They do it the old fashioned way - lobbying. They buy influence. Sometimes it's in the open, sometimes it's hidden. Either way, the Center for Responsive Politics (aka OpenSecrets.org) reports that nearly $7 billion was spent on lobbying during 2009 and 2010 and more than $500 million per year was spent on lobbying health care issues.

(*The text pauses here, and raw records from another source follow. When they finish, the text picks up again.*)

/-- What EVEN leaves in the registers of R28, by the score. -/
theorem writeEven_score_and_label {s : State} {score : Nat} (h : (evenness s.seed).1 = score) :
    s.writeEven.evenScore.toNat = score ∧ score ≤ 10 ∧
      (score = 10 → s.writeEven.evenLabel = #v[0x31, 0x2E, 0x30]) ∧
      (score ≠ 10 → s.writeEven.evenLabel = #v[0x30, 0x2E, BitVec.ofNat 8 (0x30 + score)]) := by
  subst h
  exact ⟨toNat_writeEven_evenScore s, evenness_score_le s.seed, evenness_label_of_ten, evenness_label_of_ne_ten⟩

/-- Settles O20: EVEN raises or writes as `SEED_V` says; the score fits its register, and the label follows it. -/
theorem evenWritesScoreAndLabel : Obligations.EvenWritesScoreAndLabel := by
  refine fun s => ⟨exec_of_halted .even, fun hs hv => ?_, fun hs hv =>
    ⟨s.writeEven.evenScore, s.writeEven.evenLabel, ?_, ?_⟩⟩
  · rw [exec_of_running .even hs, commandBody_even_of_invalid hv]
    rfl
  · exact writeEven_score_and_label (evenness_score_eq s.seed)
  · rw [exec_of_running .even hs, commandBody_even_of_valid hv]
    rfl

end Machine

end Sys2Proof
end

section
/-! PROOFS. One search of PASS visits the component of its entry cell and nothing else (42_passages.md R111, R113,
R114). -/

namespace Sys2Proof

/-! ## Open cells and their components -/

/-- A node of the graph of R111. -/
abbrev OpenCell (g : Grid) := {x : Cell // g.isOpen x = true}

/-- The component a node lies in (R112). -/
abbrev componentOf {g : Grid} (x : OpenCell g) : (openGraph g).ConnectedComponent :=
  (openGraph g).connectedComponentMk x

theorem componentOf_eq_of_joined {g : Grid} {x y : OpenCell g} (h : joined x.val y.val) :
    componentOf x = componentOf y :=
  SimpleGraph.ConnectedComponent.sound (SimpleGraph.Adj.reachable h)

/-- The cells a search looks at are those an edge of R111 may lead to. -/
theorem mem_neighbours {x y : Cell} : y ∈ neighbours x ↔ joined x y := by
  obtain ⟨r, c⟩ := x
  obtain ⟨r', c'⟩ := y
  simp only [neighbours, radialNeighbours, ringNeighbours, sectorOf, joined, List.mem_append, List.mem_map,
    List.mem_filter, List.mem_finRange, Bool.or_eq_true, beq_iff_eq, true_and, List.mem_cons, List.not_mem_nil,
    or_false, Prod.mk.injEq, Fin.ext_iff]
  refine or_congr ⟨?_, fun ⟨hc, hr⟩ => ⟨r', by omega, rfl, hc⟩⟩ (by omega)
  rintro ⟨q, hq, hr, hc⟩
  omega

/-! ## The turns a search has left -/

/-- How many cells are not in the set `g`. -/
def Grid.unmarkedCount (g : Grid) : Nat := (Finset.univ.filter fun x => g.marked x = false).card

@[simp] theorem Grid.unmarkedCount_blank : Grid.blank.unmarkedCount = 256 := by
  simp [Grid.unmarkedCount]

theorem Grid.unmarkedCount_mark_succ {g : Grid} {x : Cell} (h : g.marked x = false) :
    (g.mark x).unmarkedCount + 1 = g.unmarkedCount := by
  have herase : (Finset.univ.filter fun y => (g.mark x).marked y = false) =
      (Finset.univ.filter fun y => g.marked y = false).erase x := by
    ext y
    simp [and_comm]
  rw [Grid.unmarkedCount, herase]
  exact Finset.card_erase_add_one (by simpa using h)

/-- One turn for each cell in the queue and for each that may still enter it. -/
def Search.turnsLeft (t : Search) : Nat := t.visited.unmarkedCount + t.queue.length

/-! ## What one turn does -/

/-- All that the meeting of a neighbour can do. -/
theorem Search.meet_cases (g : Grid) (t : Search) (y : Cell) :
    (g.isOpen y = true ∧ t.visited.marked y = false ∧
      t.meet g y = { t with visited := t.visited.mark y, queue := t.queue ++ [y] }) ∨
    ((g.isOpen y = true → t.visited.marked y = true) ∧ t.meet g y = t) := by
  unfold Search.meet
  split
  case isTrue h =>
    rw [Bool.and_eq_true, Bool.not_eq_true'] at h
    exact .inl ⟨h.1, h.2, rfl⟩
  case isFalse h => exact .inr ⟨by simpa using h, rfl⟩

section
variable (g : Grid) (t : Search) (z : Cell) (ys : List Cell)

@[simp] theorem Search.foldl_meet_reached : (ys.foldl (Search.meet g) t).reached = t.reached := by
  induction ys generalizing t with
  | nil => rfl
  | cons y ys ih =>
    rw [List.foldl_cons, ih]
    rcases Search.meet_cases g t y with ⟨-, -, he⟩ | ⟨-, he⟩ <;> rw [he]

/-- The open ones of the cells met are visited. -/
theorem Search.marked_foldl_meet : (ys.foldl (Search.meet g) t).visited.marked z = true ↔
    t.visited.marked z = true ∨ (z ∈ ys ∧ g.isOpen z = true) := by
  induction ys generalizing t with
  | nil => simp
  | cons y ys ih =>
    rw [List.foldl_cons, ih]
    rcases Search.meet_cases g t y with ⟨hopen, -, he⟩ | ⟨hskip, he⟩
    · rw [he]
      grind [Grid.marked_mark]
    · rw [he]
      grind

/-- The cells that are visited for the first time are queued. -/
theorem Search.mem_foldl_meet_queue : z ∈ (ys.foldl (Search.meet g) t).queue ↔
    z ∈ t.queue ∨ (z ∈ ys ∧ g.isOpen z = true ∧ t.visited.marked z = false) := by
  induction ys generalizing t with
  | nil => simp
  | cons y ys ih =>
    rw [List.foldl_cons, ih]
    rcases Search.meet_cases g t y with ⟨hopen, hnew, he⟩ | ⟨hskip, he⟩
    · rw [he]
      grind [Grid.marked_mark]
    · rw [he]
      grind

/-- A cell that enters the queue leaves the cells not visited. -/
theorem Search.turnsLeft_foldl_meet : (ys.foldl (Search.meet g) t).turnsLeft = t.turnsLeft := by
  induction ys generalizing t with
  | nil => rfl
  | cons y ys ih =>
    rw [List.foldl_cons, ih]
    rcases Search.meet_cases g t y with ⟨-, hnew, he⟩ | ⟨-, he⟩
    · have := Grid.unmarkedCount_mark_succ hnew
      rw [he]
      simp only [Search.turnsLeft, List.length_append, List.length_singleton]
      omega
    · rw [he]

end

section
variable {g : Grid} {t : Search} {x y : Cell} {rest : List Cell}

theorem Search.take_reached : (t.take g x rest).reached = true ↔ t.reached = true ∨ x.1 = 3 := by
  simp [Search.take]

theorem Search.marked_take : (t.take g x rest).visited.marked y = true ↔
    t.visited.marked y = true ∨ (joined x y ∧ g.isOpen y = true) := by
  rw [Search.take, Search.marked_foldl_meet, mem_neighbours]

theorem Search.mem_take_queue : y ∈ (t.take g x rest).queue ↔
    y ∈ rest ∨ (joined x y ∧ g.isOpen y = true ∧ t.visited.marked y = false) := by
  rw [Search.take, Search.mem_foldl_meet_queue, mem_neighbours]

theorem Search.turnsLeft_take_succ (hq : t.queue = x :: rest) :
    (t.take g x rest).turnsLeft + 1 = t.turnsLeft := by
  rw [Search.take, Search.turnsLeft_foldl_meet]
  simp [Search.turnsLeft, hq, Nat.add_assoc]

/-- The cell `x` has had its turn: it was visited, and it has left the queue. -/
def Search.Done (t : Search) (x : Cell) : Prop := t.visited.marked x = true ∧ x ∉ t.queue

theorem Search.done_of_take (hq : t.queue = x :: rest) (h : (t.take g x rest).Done y) : y = x ∨ t.Done y := by
  obtain ⟨hmarked, hleft⟩ := h
  rw [Search.mem_take_queue, not_or] at hleft
  rw [Search.Done, hq]
  have hy : t.visited.marked y = true := by
    rcases Search.marked_take.1 hmarked with hy | ⟨hj, hopen⟩
    · exact hy
    · simpa [hj, hopen] using hleft.2
  exact or_iff_not_imp_left.2 fun hyx => ⟨hy, by simp [hyx, hleft.1]⟩

end

/-! ## The invariant of a search -/

/-- What holds of the search from `e` before each turn: it has visited nothing outside the component of `e`, and every
edge from a cell that has had its turn was followed. -/
structure Search.Inv (g : Grid) (e : OpenCell g) (t : Search) : Prop where
  entry : t.visited.marked e.val = true
  inside : ∀ x, t.visited.marked x = true → ∃ h, componentOf ⟨x, h⟩ = componentOf e
  queued : ∀ x ∈ t.queue, t.visited.marked x = true
  followed : ∀ x y, t.Done x → joined x y → g.isOpen y = true → t.visited.marked y = true
  reached_only : t.reached = true → ∃ x, t.visited.marked x = true ∧ x.1 = 3
  reached_once : ∀ x, t.Done x → x.1 = 3 → t.reached = true

section
variable {g : Grid} {e : OpenCell g} {t : Search}

theorem Search.Inv.start (e : OpenCell g) :
    Search.Inv g e { visited := Grid.blank.mark e.val, queue := [e.val], reached := false } where
  entry := by simp
  inside x hx := by
    obtain rfl : x = e.val := by simpa using hx
    exact ⟨e.property, rfl⟩
  queued := by simp
  followed := by simp [Search.Done]
  reached_only := by simp
  reached_once := by simp [Search.Done]

theorem Search.Inv.take (h : t.Inv g e) {x : Cell} {rest : List Cell} (hq : t.queue = x :: rest) :
    (t.take g x rest).Inv g e := by
  have hx : t.visited.marked x = true := h.queued x (by simp [hq])
  constructor
  case entry => exact Search.marked_take.2 (.inl h.entry)
  case inside =>
    intro y hy
    rcases Search.marked_take.1 hy with hy | ⟨hj, hy⟩
    · exact h.inside y hy
    · obtain ⟨hopen, hcomp⟩ := h.inside x hx
      exact ⟨hy, (componentOf_eq_of_joined (x := ⟨x, hopen⟩) hj).symm.trans hcomp⟩
  case queued =>
    intro y hy
    rcases Search.mem_take_queue.1 hy with hy | ⟨hj, hopen, -⟩
    · exact Search.marked_take.2 (.inl (h.queued y (by simp [hq, hy])))
    · exact Search.marked_take.2 (.inr ⟨hj, hopen⟩)
  case followed =>
    intro y z hdone hj hopen
    rcases Search.done_of_take hq hdone with rfl | hdone
    · exact Search.marked_take.2 (.inr ⟨hj, hopen⟩)
    · exact Search.marked_take.2 (.inl (h.followed y z hdone hj hopen))
  case reached_only =>
    intro hr
    rcases Search.take_reached.1 hr with hr | hr
    · obtain ⟨y, hy, hy3⟩ := h.reached_only hr
      exact ⟨y, Search.marked_take.2 (.inl hy), hy3⟩
    · exact ⟨x, Search.marked_take.2 (.inl hx), hr⟩
  case reached_once =>
    intro y hdone hy3
    rcases Search.done_of_take hq hdone with rfl | hdone
    · exact Search.take_reached.2 (.inr hy3)
    · exact Search.take_reached.2 (.inl (h.reached_once y hdone hy3))

/-- Turns that suffice empty the queue. -/
theorem Search.Inv.loop (fuel : Nat) (h : t.Inv g e) (hfuel : t.turnsLeft ≤ fuel) :
    (Search.loop g fuel t).Inv g e ∧ (Search.loop g fuel t).queue = [] := by
  induction fuel generalizing t with
  | zero =>
    have hlen : t.queue.length = 0 := Nat.eq_zero_of_add_eq_zero_left (Nat.le_zero.1 hfuel)
    exact ⟨h, List.length_eq_zero_iff.1 hlen⟩
  | succ fuel ih =>
    cases hq : t.queue with
    | nil => simpa [Search.loop, hq] using h
    | cons x rest =>
      have := Search.turnsLeft_take_succ (g := g) hq
      simpa only [Search.loop, hq] using ih (h.take hq) (by omega)

/-- The 256 turns of a search suffice (10_state.md R40). -/
theorem searchFrom_inv (e : OpenCell g) :
    (searchFrom g e.val).Inv g e ∧ (searchFrom g e.val).queue = [] := by
  refine Search.Inv.loop 256 (.start e) ?_
  have := Grid.unmarkedCount_mark_succ (Grid.marked_blank e.val)
  rw [Grid.unmarkedCount_blank] at this
  simp only [Search.turnsLeft, List.length_singleton]
  omega

theorem searchFrom_done {e : OpenCell g} {x : Cell} (h : (searchFrom g e.val).visited.marked x = true) :
    (searchFrom g e.val).Done x :=
  ⟨h, by simp [(searchFrom_inv e).2]⟩

/-- A search visits exactly the component of its entry cell (R114). -/
theorem marked_searchFrom (e x : OpenCell g) :
    (searchFrom g e.val).visited.marked x.val = true ↔ componentOf x = componentOf e := by
  obtain ⟨h, -⟩ := searchFrom_inv e
  refine ⟨fun hx => (h.inside x.val hx).2, fun hx => ?_⟩
  have hpath := (SimpleGraph.reachable_iff_reflTransGen e x).1 (SimpleGraph.ConnectedComponent.exact hx.symm)
  induction hpath with
  | refl => exact h.entry
  | @tail y z hey hyz ih =>
    have hye : componentOf y = componentOf e := (componentOf_eq_of_joined hyz).trans hx
    exact h.followed y.val z.val (searchFrom_done (ih hye)) hyz z.property

/-- It reaches row 3 when its component does. -/
theorem searchFrom_reached (e : OpenCell g) :
    (searchFrom g e.val).reached = true ↔ ∃ x ∈ (componentOf e).supp, x.val.1 = 3 := by
  obtain ⟨h, -⟩ := searchFrom_inv e
  constructor
  · intro hr
    obtain ⟨x, hx, hx3⟩ := h.reached_only hr
    obtain ⟨hopen, hcomp⟩ := h.inside x hx
    exact ⟨⟨x, hopen⟩, hcomp, hx3⟩
  · rintro ⟨x, hcomp, hx3⟩
    exact h.reached_once x.val (searchFrom_done ((marked_searchFrom e x).2 hcomp)) hx3

end

end Sys2Proof
end

section
/-! PROOFS. PASS (42_passages.md): the count is the number of components that touch both boundary rows (R112, R114), its
range and corner cases follow from the graph (R115, R116), and the command writes it (R110). -/

namespace Sys2Proof

/-! ## The count -/

/-- The components that touch row 3, and row 0 in one of the sectors `D` (R112). -/
def countedComponents (g : Grid) (D : Set Sector) : Set (openGraph g).ConnectedComponent :=
  {K | (∃ e ∈ K.supp, e.val.1 = 0 ∧ e.val.2 ∈ D) ∧ ∃ y ∈ K.supp, y.val.1 = 3}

No doubt the various health care stakeholders held sway over ACA. The final watered down bill functions, but it could have been so much more. Big Pharma may have conceded on closing the Medicare Part D donut hole, but they prevented the bigger more expensive problems of drug reimportation from Canada and the having to deal with HHS negotiating for better pricing for Medicare recipients. Pharma spent $18 million on lobbying and got billions in unhindered revenues in return. Not a bad ROI.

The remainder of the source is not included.